Neuroendocrine tumors are uncommon tumors that are histopathologically and biologically heterogeneous and include the multiple endocrine neoplasia (MEN) 1 and 2 syndromes. The morbidity of MEN-1 and ...MEN-2 is often due to the symptomatology of the endocrine hormones produced, and the mortality mainly occurs from hepatic dysfunction incurred by liver metastases. At present, there is essentially no effective cure once the tumor has metastasized to the liver.
We present a patient with progressive, metastatic MEN-1 with the classic '3 P's' triad of neuroendocrine tumor of the pancreas, parathyroid adenoma and a pituitary adenoma.

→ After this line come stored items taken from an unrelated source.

-- ==== Sys2Proof/Machine/RegTable.lean ====
section
/-! DEFINITION. The register map: for each kind of page, every register's offset, and for each of its fields the
lowest bit, the width, the access code of R13 and the reset value of its table (R14). -/

namespace Sys2Proof.Machine

/-- Registers of the COMMON page layout. -/
def regsCommon : List RegDef :=
  [⟨0x06, 1, [⟨0, 8, .rwl, 0xff⟩, ⟨8, 2, .rwl, 3⟩]⟩,
   ⟨0x07, 1, [⟨0, 1, .w1s, 0⟩]⟩]

/-- Registers of the CLK page layout. -/
def regsClk : List RegDef :=
  [⟨0x10, 1, [⟨0, 1, .rwl, 0⟩, ⟨1, 1, .ro, 0⟩]⟩,
   ⟨0x80, 1, [⟨0, 1, .ro, 0⟩, ⟨1, 1, .ro, 0⟩, ⟨2, 1, .w1c, 0⟩, ⟨3, 1, .w1c, 0⟩]⟩]

/-- Registers of the ADC page layout. -/
def regsAdc : List RegDef :=
  [⟨0x02, 1, [⟨0, 1, .rw, 0⟩]⟩,
   ⟨0x03, 1, [⟨0, 2, .ro, 0⟩, ⟨2, 1, .ro, 0⟩, ⟨3, 4, .ro, 0⟩, ⟨7, 2, .ro, 0⟩, ⟨9, 1, .ro, 0⟩]⟩,
   ⟨0x80, 1, [⟨0, 40, .ro, 0⟩]⟩]

/-- Registers of the ADC_SEQ page layout. -/
def regsAdcSeq : List RegDef :=
  [⟨0x02, 1, [⟨0, 1, .rw, 0⟩]⟩,
   ⟨0x03, 1, [⟨0, 16, .ro, 0⟩]⟩,
   ⟨0x04, 1, [⟨0, 16, .rw, 0⟩, ⟨16, 16, .rw, 0⟩]⟩,
   ⟨0x05, 1, [⟨0, 16, .w1c, 0⟩, ⟨16, 16, .w1c, 0⟩]⟩,
   ⟨0x10, 1, [⟨0, 1, .rw, 0⟩, ⟨1, 1, .rw, 0⟩, ⟨2, 1, .rw, 0⟩, ⟨3, 1, .rw, 0⟩, ⟨4, 2, .rw, 0⟩, ⟨6, 5, .rw, 0⟩, ⟨11, 8, .rw, 8⟩, ⟨19, 1, .rw, 0⟩, ⟨20, 4, .rw, 0⟩]⟩,
   ⟨0x12, 1, [⟨0, 40, .ro, 0⟩]⟩,
   ⟨0x13, 1, [⟨0, 16, .ro, 0⟩, ⟨16, 8, .ro, 0⟩, ⟨26, 2, .ro, 0⟩, ⟨28, 1, .ro, 0⟩, ⟨29, 1, .ro, 0⟩, ⟨30, 1, .ro, 0⟩]⟩,
   ⟨0x14, 1, [⟨0, 40, .rw, 0x80000000⟩]⟩,
   ⟨0x15, 1, [⟨0, 40, .rw, 0⟩]⟩,
   ⟨0x80, 1, [⟨0, 16, .wo, 0⟩]⟩]

/-- Registers of the ADC_S page layout. -/
def regsAdcS : List RegDef :=
  [⟨0x02, 1, [⟨0, 1, .rw, 1⟩, ⟨1, 1, .wo, 0⟩, ⟨4, 10, .rw, 0x64⟩]⟩,
   ⟨0x03, 1, [⟨0, 2, .ro, 0⟩, ⟨2, 2, .ro, 1⟩, ⟨4, 2, .ro, 2⟩, ⟨6, 2, .ro, 0⟩, ⟨9, 3, .ro, 5⟩, ⟨12, 1, .ro, 0⟩, ⟨13, 3, .ro, 0⟩]⟩,
   ⟨0x04, 1, [⟨0, 1, .rw, 0⟩, ⟨1, 1, .rw, 0⟩, ⟨2, 1, .rw, 0⟩, ⟨3, 1, .rw, 0⟩]⟩,
   ⟨0x05, 1, [⟨0, 1, .w1c, 0⟩, ⟨1, 1, .w1c, 0⟩, ⟨2, 1, .w1c, 0⟩, ⟨3, 1, .w1c, 0⟩]⟩,
   ⟨0x80, 1, [⟨0, 40, .ro, 0⟩]⟩,
   ⟨0x81, 1, [⟨0, 8, .rw, 0x10⟩]⟩,
   ⟨0x82, 1, [⟨0, 16, .ro, 0⟩, ⟨16, 2, .ro, 0⟩]⟩,
   ⟨0x83, 1, [⟨0, 3, .wo, 0⟩]⟩,
   ⟨0x84, 1, [⟨0, 3, .rw, 0⟩, ⟨3, 1, .wo, 0⟩, ⟨8, 8, .rw, 0x60⟩]⟩,
   ⟨0x85, 1, [⟨0, 16, .ro, 0⟩, ⟨17, 1, .ro, 0⟩, ⟨18, 1, .ro, 0⟩, ⟨19, 1, .ro, 0⟩, ⟨20, 1, .ro, 0⟩]⟩]

/-- Registers of the SDF page layout. -/
def regsSdf : List RegDef :=
  [⟨0x03, 1, [⟨0, 8, .ro, 0⟩, ⟨8, 8, .ro, 0⟩, ⟨16, 8, .ro, 0⟩]⟩,
   ⟨0x04, 1, [⟨0, 8, .rw, 0⟩, ⟨8, 8, .rw, 0⟩, ⟨16, 8, .rw, 0⟩]⟩,
   ⟨0x05, 1, [⟨0, 8, .w1c, 0⟩, ⟨8, 8, .w1c, 0⟩, ⟨16, 8, .w1c, 0⟩]⟩,
   ⟨0x10, 1, [⟨0, 1, .rw, 0⟩, ⟨12, 1, .rw, 0⟩, ⟨13, 1, .rw, 0⟩, ⟨14, 2, .rw, 2⟩, ⟨16, 1, .rw, 0⟩, ⟨17, 11, .rw, 0x40⟩]⟩,
   ⟨0x11, 1, [⟨0, 40, .rw, 0x80000000⟩]⟩,
   ⟨0x12, 1, [⟨0, 40, .ro, 0⟩]⟩,
   ⟨0x13, 1, [⟨0, 8, .ro, 0⟩, ⟨9, 1, .ro, 0⟩, ⟨10, 1, .ro, 0⟩, ⟨11, 1, .ro, 0⟩]⟩,
   ⟨0x14, 1, [⟨0, 40, .rw, 0⟩]⟩,
   ⟨0x15, 1, [⟨0, 1, .rw, 0⟩, ⟨1, 2, .rw, 2⟩, ⟨5, 6, .rw, 0x10⟩]⟩,
   ⟨0x16, 1, [⟨0, 40, .rw, 0x80000000⟩]⟩,
   ⟨0x17, 1, [⟨0, 40, .rw, 0xff80000000⟩]⟩,
   ⟨0x80, 1, [⟨0, 2, .rw, 0⟩, ⟨2, 1, .rw, 0⟩, ⟨3, 13, .rw, 0xf0⟩]⟩]

/-- Registers of the CMP page layout. -/
def regsCmp : List RegDef :=
  [⟨0x03, 1, [⟨0, 8, .ro, 0⟩, ⟨8, 8, .ro, 0⟩]⟩,
   ⟨0x04, 1, [⟨0, 8, .rw, 0⟩, ⟨8, 8, .rw, 0⟩]⟩,
   ⟨0x05, 1, [⟨0, 8, .w1c, 0⟩, ⟨8, 8, .w1c, 0⟩]⟩,
   ⟨0x10, 1, [⟨0, 10, .rwl, 0x3ff⟩]⟩,
   ⟨0x11, 1, [⟨0, 1, .rwl, 0⟩, ⟨1, 1, .rwl, 0⟩, ⟨2, 1, .rwl, 0⟩, ⟨3, 2, .rwl, 0⟩, ⟨5, 2, .rw, 0⟩, ⟨7, 2, .rw, 0⟩, ⟨9, 1, .rwl, 0⟩]⟩,
   ⟨0x12, 1, [⟨0, 4, .rwl, 0⟩, ⟨4, 4, .rwl, 0⟩, ⟨8, 8, .rwl, 0⟩]⟩,
   ⟨0x13, 1, [⟨0, 24, .ro, 0⟩, ⟨24, 1, .w1c, 0⟩, ⟨25, 1, .ro, 0⟩, ⟨26, 1, .w1c, 0⟩]⟩]

/-- Registers of the TRK page layout. -/
def regsTrk : List RegDef :=
  [⟨0x03, 1, [⟨0, 4, .ro, 0⟩, ⟨4, 4, .ro, 0⟩]⟩,
   ⟨0x04, 1, [⟨0, 32, .rw, 0⟩]⟩,
   ⟨0x05, 1, [⟨0, 32, .w1c, 0⟩]⟩,
   ⟨0x10, 1, [⟨0, 1, .rw, 0⟩, ⟨7, 2, .rw, 0⟩, ⟨9, 2, .rw, 0⟩, ⟨11, 3, .rw, 0⟩, ⟨14, 1, .rw, 0⟩, ⟨15, 4, .rw, 0⟩, ⟨19, 1, .rw, 0⟩, ⟨20, 2, .rw, 0⟩, ⟨22, 2, .rw, 0⟩, ⟨24, 2, .rw, 0⟩, ⟨26, 2, .rw, 0⟩, ⟨28, 2, .rw, 0⟩]⟩,
   ⟨0x11, 1, [⟨0, 13, .rw, 0x13⟩, ⟨13, 6, .rw, 0x19⟩, ⟨19, 1, .rw, 0⟩, ⟨20, 1, .rw, 0⟩, ⟨21, 1, .rw, 0⟩, ⟨22, 10, .rw, 0⟩, ⟨32, 6, .rw, 0x14⟩]⟩,
   ⟨0x12, 1, [⟨0, 40, .rw, 0⟩]⟩,
   ⟨0x13, 1, [⟨0, 24, .rw, 0⟩]⟩,
   ⟨0x14, 1, [⟨0, 40, .rw, 0⟩]⟩,
   ⟨0x15, 1, [⟨0, 40, .ro, 0⟩]⟩,
   ⟨0x16, 1, [⟨0, 40, .rw, 0⟩]⟩,
   ⟨0x17, 1, [⟨0, 40, .rw, 0⟩]⟩,
   ⟨0x18, 1, [⟨0, 40, .rw, 0⟩]⟩,
   ⟨0x19, 1, [⟨0, 40, .ro, 0⟩]⟩,
   ⟨0x1a, 1, [⟨0, 40, .ro, 0⟩]⟩,
   ⟨0x1b, 1, [⟨0, 1, .ro, 0⟩, ⟨1, 1, .ro, 0⟩, ⟨2, 1, .w1c, 0⟩, ⟨3, 1, .w1c, 0⟩, ⟨4, 1, .w1c, 0⟩, ⟨5, 1, .w1c, 0⟩, ⟨6, 1, .w1c, 0⟩, ⟨7, 1, .w1c, 0⟩, ⟨8, 1, .ro, 0⟩, ⟨9, 1, .ro, 0⟩, ⟨10, 1, .ro, 0⟩, ⟨11, 1, .ro, 0⟩, ⟨12, 3, .ro, 0⟩, ⟨16, 8, .ro, 0⟩]⟩,
   ⟨0x1c, 1, [⟨0, 22, .rw, 0x9c40⟩]⟩,
   ⟨0x1d, 1, [⟨0, 40, .rw, 0x80000000⟩]⟩,
   ⟨0x1e, 1, [⟨0, 40, .ro, 0⟩]⟩,
   ⟨0x1f, 1, [⟨0, 32, .ro, 0⟩]⟩,
   ⟨0x20, 1, [⟨0, 40, .rw, 0⟩]⟩,
   ⟨0x21, 1, [⟨0, 40, .ro, 0⟩]⟩,
   ⟨0x22, 1, [⟨0, 16, .rw, 0⟩]⟩,
   ⟨0x23, 1, [⟨0, 10, .ro, 0⟩]⟩,
   ⟨0x24, 1, [⟨0, 24, .rw, 0⟩]⟩] ++
  [⟨0x25, 1, [⟨0, 1, .wo, 0⟩, ⟨1, 1, .wo, 0⟩]⟩,
   ⟨0x26, 1, [⟨0, 40, .ro, 0⟩]⟩]

/-- Registers of the SEAM page layout. -/
def regsSeam : List RegDef :=
  [⟨0x03, 1, [⟨0, 2, .ro, 0⟩, ⟨4, 6, .ro, 0⟩]⟩,
   ⟨0x04, 1, [⟨0, 32, .rw, 0⟩, ⟨32, 1, .rw, 0⟩, ⟨33, 1, .rw, 0⟩, ⟨34, 1, .rw, 0⟩, ⟨35, 1, .rw, 0⟩]⟩,
   ⟨0x05, 1, [⟨0, 32, .w1c, 0⟩, ⟨32, 1, .w1c, 0⟩, ⟨33, 1, .w1c, 0⟩, ⟨34, 1, .w1c, 0⟩, ⟨35, 1, .w1c, 0⟩]⟩,
   ⟨0x10, 1, [⟨0, 16, .rw, 0⟩, ⟨16, 16, .rw, 0⟩, ⟨32, 1, .rw, 0⟩]⟩,
   ⟨0x11, 1, [⟨0, 1, .w1c, 0⟩, ⟨1, 1, .w1c, 0⟩, ⟨8, 8, .ro, 0⟩, ⟨16, 8, .ro, 0⟩]⟩,
   ⟨0x12, 1, [⟨0, 40, .ro, 0⟩]⟩]

/-- Registers of the LSEAM page layout. -/
def regsLseam : List RegDef :=
  [⟨0x80, 1, [⟨0, 32, .w1c, 0⟩]⟩,
   ⟨0x81, 1, [⟨0, 32, .w1c, 0⟩]⟩,
   ⟨0x82, 1, [⟨0, 32, .rw, 0⟩]⟩,
   ⟨0x83, 1, [⟨0, 32, .rw, 0⟩]⟩,
   ⟨0x84, 1, [⟨0, 8, .rw, 0⟩]⟩]

/-- Registers of the GSEAM page layout. -/
def regsGseam : List RegDef :=
  [⟨0x80, 1, [⟨0, 32, .wo, 0⟩]⟩,
   ⟨0x81, 1, [⟨0, 32, .wo, 0⟩]⟩,
   ⟨0x84, 1, [⟨0, 8, .rw, 0⟩]⟩]

/-- Registers of the MANGLE page layout. -/
def regsMangle : List RegDef :=
  [⟨0x02, 1, [⟨0, 1, .rw, 0⟩]⟩,
   ⟨0x03, 1, [⟨0, 16, .ro, 0⟩]⟩,
   ⟨0x04, 1, [⟨0, 16, .rw, 0⟩, ⟨16, 16, .rw, 0⟩]⟩,
   ⟨0x05, 1, [⟨0, 16, .w1c, 0⟩, ⟨16, 16, .w1c, 0⟩]⟩,
   ⟨0x10, 1, [⟨0, 1, .wo, 0⟩, ⟨1, 1, .wo, 0⟩, ⟨2, 1, .wo, 0⟩, ⟨3, 1, .wo, 0⟩, ⟨4, 1, .rw, 0⟩, ⟨5, 1, .rw, 0⟩]⟩,
   ⟨0x11, 1, [⟨0, 32, .rw, 0⟩]⟩,
   ⟨0x12, 1, [⟨0, 32, .ro, 0⟩]⟩,
   ⟨0x13, 1, [⟨0, 3, .ro, 0⟩, ⟨6, 2, .ro, 3⟩, ⟨8, 1, .ro, 0⟩, ⟨9, 1, .ro, 0⟩, ⟨12, 4, .ro, 0⟩, ⟨16, 24, .ro, 0⟩]⟩,
   ⟨0x14, 1, [⟨0, 24, .rw, 0⟩]⟩,
   ⟨0x15, 1, [⟨0, 40, .ro, 0⟩]⟩]

/-- Registers of the LOOP page layout. -/
def regsLoop : List RegDef :=
  [⟨0x02, 1, [⟨0, 1, .rw, 0⟩]⟩,
   ⟨0x03, 1, [⟨0, 12, .ro, 0⟩, ⟨24, 4, .ro, 0xf⟩, ⟨28, 1, .ro, 0⟩]⟩,
   ⟨0x04, 1, [⟨0, 12, .rw, 0⟩, ⟨12, 12, .rw, 0⟩, ⟨24, 12, .rw, 0⟩]⟩,
   ⟨0x05, 1, [⟨0, 12, .w1c, 0⟩, ⟨12, 12, .w1c, 0⟩, ⟨24, 12, .w1c, 0⟩]⟩,
   ⟨0x10, 1, [⟨0, 1, .rw, 0⟩, ⟨8, 6, .rw, 0⟩, ⟨14, 3, .rw, 0⟩, ⟨17, 1, .rw, 0⟩, ⟨18, 1, .rw, 0⟩, ⟨19, 1, .rw, 0⟩, ⟨20, 1, .rw, 0⟩, ⟨21, 1, .rw, 0⟩, ⟨22, 2, .rw, 0⟩, ⟨24, 1, .rw, 0⟩, ⟨25, 1, .rw, 0⟩, ⟨26, 1, .rw, 0⟩, ⟨27, 4, .rw, 0⟩]⟩,
   ⟨0x11, 1, [⟨0, 14, .rw, 0⟩, ⟨16, 3, .rw, 0⟩]⟩,
   ⟨0x12, 1, [⟨0, 14, .rw, 0⟩, ⟨15, 1, .rw, 0⟩, ⟨16, 1, .rw, 0⟩, ⟨17, 1, .rw, 0⟩, ⟨18, 2, .rw, 0⟩]⟩,
   ⟨0x13, 1, [⟨0, 16, .rw, 0⟩]⟩,
   ⟨0x14, 1, [⟨0, 40, .rw, 0⟩]⟩,
   ⟨0x15, 1, [⟨0, 40, .rw, 0⟩]⟩,
   ⟨0x16, 1, [⟨0, 40, .ro, 0⟩]⟩,
   ⟨0x18, 6, [⟨0, 40, .rw, 0⟩]⟩,
   ⟨0x1e, 1, [⟨0, 1, .w1c, 0⟩, ⟨1, 1, .w1c, 0⟩, ⟨2, 1, .ro, 0⟩, ⟨3, 1, .ro, 0⟩, ⟨4, 1, .ro, 0⟩, ⟨5, 1, .ro, 0⟩, ⟨6, 1, .ro, 1⟩, ⟨7, 1, .ro, 0⟩, ⟨8, 1, .ro, 0⟩, ⟨9, 1, .ro, 0⟩, ⟨16, 8, .ro, 0⟩]⟩,
   ⟨0x1f, 1, [⟨0, 40, .ro, 0⟩]⟩,
   ⟨0x20, 1, [⟨0, 13, .rw, 0x1800⟩]⟩,
   ⟨0x21, 1, [⟨0, 13, .ro, 0⟩, ⟨16, 4, .ro, 0⟩]⟩,
   ⟨0x22, 1, [⟨0, 16, .ro, 0⟩, ⟨16, 16, .ro, 0⟩]⟩,
   ⟨0x80, 1, [⟨0, 12, .wo, 0⟩]⟩,
   ⟨0x81, 1, [⟨0, 12, .wo, 0⟩]⟩,
   ⟨0x82, 1, [⟨0, 12, .wo, 0⟩]⟩]

/-- Registers of the LOOP_UC page layout. -/
def regsLoopUc : List RegDef :=
  [⟨0x02, 1, [⟨0, 1, .rwl, 0⟩]⟩,
   ⟨0x03, 1, [⟨0, 16, .ro, 0x100⟩]⟩,
   ⟨0x04, 1, [⟨0, 1, .rw, 0⟩, ⟨1, 1, .rw, 0⟩]⟩,
   ⟨0x05, 1, [⟨0, 1, .w1c, 0⟩, ⟨1, 1, .w1c, 0⟩]⟩,
   ⟨0x80, 1, [⟨0, 13, .bk, 0x1800⟩]⟩,
   ⟨0x81, 1, [⟨0, 32, .rw, 0⟩]⟩]

/-- Registers of the PWM_TB page layout. -/
def regsPwmTb : List RegDef :=
  [⟨0x02, 1, [⟨0, 4, .wo, 0⟩, ⟨4, 4, .wo, 0⟩]⟩,
   ⟨0x03, 1, [⟨0, 4, .ro, 0⟩, ⟨4, 4, .ro, 0⟩]⟩,
   ⟨0x04, 1, [⟨0, 32, .rw, 0⟩]⟩,
   ⟨0x05, 1, [⟨0, 32, .w1c, 0⟩]⟩,
   ⟨0x10, 1, [⟨0, 1, .rw, 0⟩, ⟨7, 2, .rw, 1⟩, ⟨9, 1, .rw, 0⟩, ⟨10, 1, .rw, 0⟩, ⟨11, 1, .rw, 0⟩]⟩,
   ⟨0x11, 1, [⟨0, 24, .rw, 0x1388⟩]⟩,
   ⟨0x12, 1, [⟨0, 24, .ro, 0x1388⟩]⟩,
   ⟨0x13, 1, [⟨0, 24, .ro, 0⟩, ⟨24, 1, .w1c, 0⟩, ⟨25, 1, .w1c, 0⟩, ⟨26, 1, .ro, 0⟩, ⟨28, 1, .ro, 0⟩, ⟨29, 1, .ro, 0⟩, ⟨30, 1, .ro, 0⟩, ⟨31, 1, .ro, 0⟩]⟩,
   ⟨0x14, 1, [⟨0, 24, .rw, 0⟩, ⟨24, 1, .rw, 0⟩]⟩,
   ⟨0x15, 1, [⟨0, 30, .rw, 0⟩]⟩,
   ⟨0x16, 1, [⟨0, 8, .rw, 0x20⟩, ⟨8, 24, .rw, 0x100⟩]⟩,
   ⟨0x17, 1, [⟨0, 32, .ro, 0⟩, ⟨32, 6, .ro, 0⟩]⟩,
   ⟨0x18, 8, [⟨0, 4, .rw, 0⟩, ⟨4, 2, .rw, 0⟩, ⟨8, 4, .rw, 0⟩]⟩,
   ⟨0x20, 1, [⟨0, 1, .wo, 0⟩, ⟨1, 1, .wo, 0⟩]⟩]

/-- Registers of the PWM_CH page layout. -/
def regsPwmCh : List RegDef :=
  [⟨0x03, 1, [⟨0, 12, .ro, 0⟩, ⟨12, 12, .ro, 0⟩]⟩,
   ⟨0x04, 1, [⟨0, 12, .rw, 0⟩, ⟨12, 12, .rw, 0⟩]⟩,
   ⟨0x05, 1, [⟨0, 12, .w1c, 0⟩, ⟨12, 12, .w1c, 0⟩]⟩,
   ⟨0x10, 1, [⟨2, 1, .rw, 0⟩, ⟨3, 1, .rw, 0⟩]⟩,
   ⟨0x11, 1, [⟨10, 6, .rw, 0⟩, ⟨16, 24, .rw, 0⟩]⟩,
   ⟨0x12, 1, [⟨10, 6, .rw, 0⟩, ⟨16, 24, .rw, 0⟩]⟩,
   ⟨0x13, 1, [⟨10, 30, .ro, 0⟩]⟩,
   ⟨0x14, 1, [⟨10, 30, .ro, 0⟩]⟩,
   ⟨0x15, 1, [⟨0, 16, .rw, 0⟩]⟩,
   ⟨0x16, 1, [⟨0, 16, .rw, 0⟩]⟩,
   ⟨0x17, 1, [⟨0, 16, .rw, 0x40⟩]⟩,
   ⟨0x18, 1, [⟨0, 2, .rwl, 2⟩, ⟨2, 1, .rwl, 0⟩, ⟨3, 1, .rwl, 0⟩, ⟨4, 2, .rwl, 2⟩, ⟨6, 1, .rwl, 0⟩, ⟨7, 1, .rwl, 0⟩]⟩,
   ⟨0x19, 1, [⟨0, 1, .w1c, 0⟩, ⟨1, 1, .w1c, 0⟩, ⟨3, 1, .ro, 0⟩, ⟨4, 1, .ro, 0⟩, ⟨5, 1, .ro, 0⟩, ⟨6, 1, .ro, 0⟩, ⟨7, 1, .ro, 0⟩, ⟨8, 1, .ro, 0⟩, ⟨9, 1, .ro, 0⟩]⟩,
   ⟨0x1a, 1, [⟨0, 16, .ro, 0⟩, ⟨16, 16, .ro, 0⟩]⟩]

/-- Registers of the SCORCH page layout. -/
def regsScorch : List RegDef :=
  [⟨0x03, 1, [⟨0, 4, .ro, 0⟩]⟩,
   ⟨0x04, 1, [⟨0, 4, .rw, 0⟩, ⟨4, 4, .rw, 0⟩]⟩,
   ⟨0x05, 1, [⟨0, 4, .w1c, 0⟩, ⟨4, 4, .w1c, 0⟩]⟩,
   ⟨0x10, 8, [⟨0, 8, .rwl, 0⟩, ⟨8, 1, .rwl, 0⟩]⟩,
   ⟨0x18, 1, [⟨0, 1, .rwl, 0⟩, ⟨1, 1, .rwl, 0⟩]⟩,
   ⟨0x19, 1, [⟨0, 1, .ro, 0⟩, ⟨1, 1, .ro, 0⟩, ⟨2, 1, .ro, 0⟩, ⟨3, 1, .w1c, 0⟩, ⟨4, 1, .ro, 0⟩, ⟨8, 8, .ro, 0⟩, ⟨16, 8, .ro, 0⟩]⟩,
   ⟨0x1a, 1, [⟨0, 40, .ro, 0⟩]⟩,
   ⟨0x1b, 1, [⟨0, 1, .wo, 0⟩, ⟨1, 1, .wo, 0⟩]⟩]

/-- Registers of the CORE page layout. -/
def regsCore : List RegDef :=
  [⟨0x02, 1, [⟨0, 1, .rw, 1⟩, ⟨1, 1, .rw, 1⟩, ⟨2, 1, .rw, 1⟩, ⟨3, 1, .rw, 1⟩, ⟨4, 1, .rw, 1⟩]⟩,
   ⟨0x03, 1, [⟨0, 1, .ro, 0⟩, ⟨1, 1, .ro, 0⟩, ⟨2, 1, .ro, 0⟩, ⟨3, 1, .ro, 0⟩, ⟨4, 1, .ro, 0⟩, ⟨5, 3, .ro, 0⟩]⟩,
   ⟨0x04, 1, [⟨0, 1, .rw, 0⟩]⟩,
   ⟨0x05, 1, [⟨0, 1, .w1c, 0⟩]⟩,
   ⟨0x80, 1, [⟨0, 1, .wo, 0⟩, ⟨1, 1, .wo, 0⟩]⟩,
   ⟨0x81, 1, [⟨0, 32, .rw, 0⟩]⟩,
   ⟨0x82, 1, [⟨0, 1, .rw, 1⟩, ⟨1, 1, .wo, 0⟩]⟩,
   ⟨0x83, 1, [⟨0, 40, .ro, 0⟩]⟩,
   ⟨0x84, 1, [⟨0, 40, .ro, 0⟩]⟩,
   ⟨0x85, 1, [⟨0, 40, .ro, 0⟩]⟩,
   ⟨0x86, 1, [⟨0, 40, .ro, 0⟩]⟩,
   ⟨0x87, 1, [⟨0, 40, .ro, 0⟩]⟩,
   ⟨0x88, 1, [⟨0, 40, .ro, 0⟩]⟩,
   ⟨0x89, 1, [⟨0, 40, .ro, 0⟩]⟩,
   ⟨0x8a, 1, [⟨0, 40, .ro, 0⟩]⟩]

After progression on high-dose Sandostatin LAR (60 mg/month) and multiple surgeries, the patient had a partial response (40% decrease) to a novel regimen of capecitabine and temozolomide (CAPTEM) and progression-free survival of 18 months. He had minor grade 1 toxicities and no grade 2, 3 or 4 toxicities.
The history and treatment options for MEN-1/2 cancers are reviewed, as well as the data behind our novel regimen, CAPTEM.
The CAPTEM regimen is a tolerable, safe, easy to administer oral regimen with possible efficacy for MEN-1 tumors.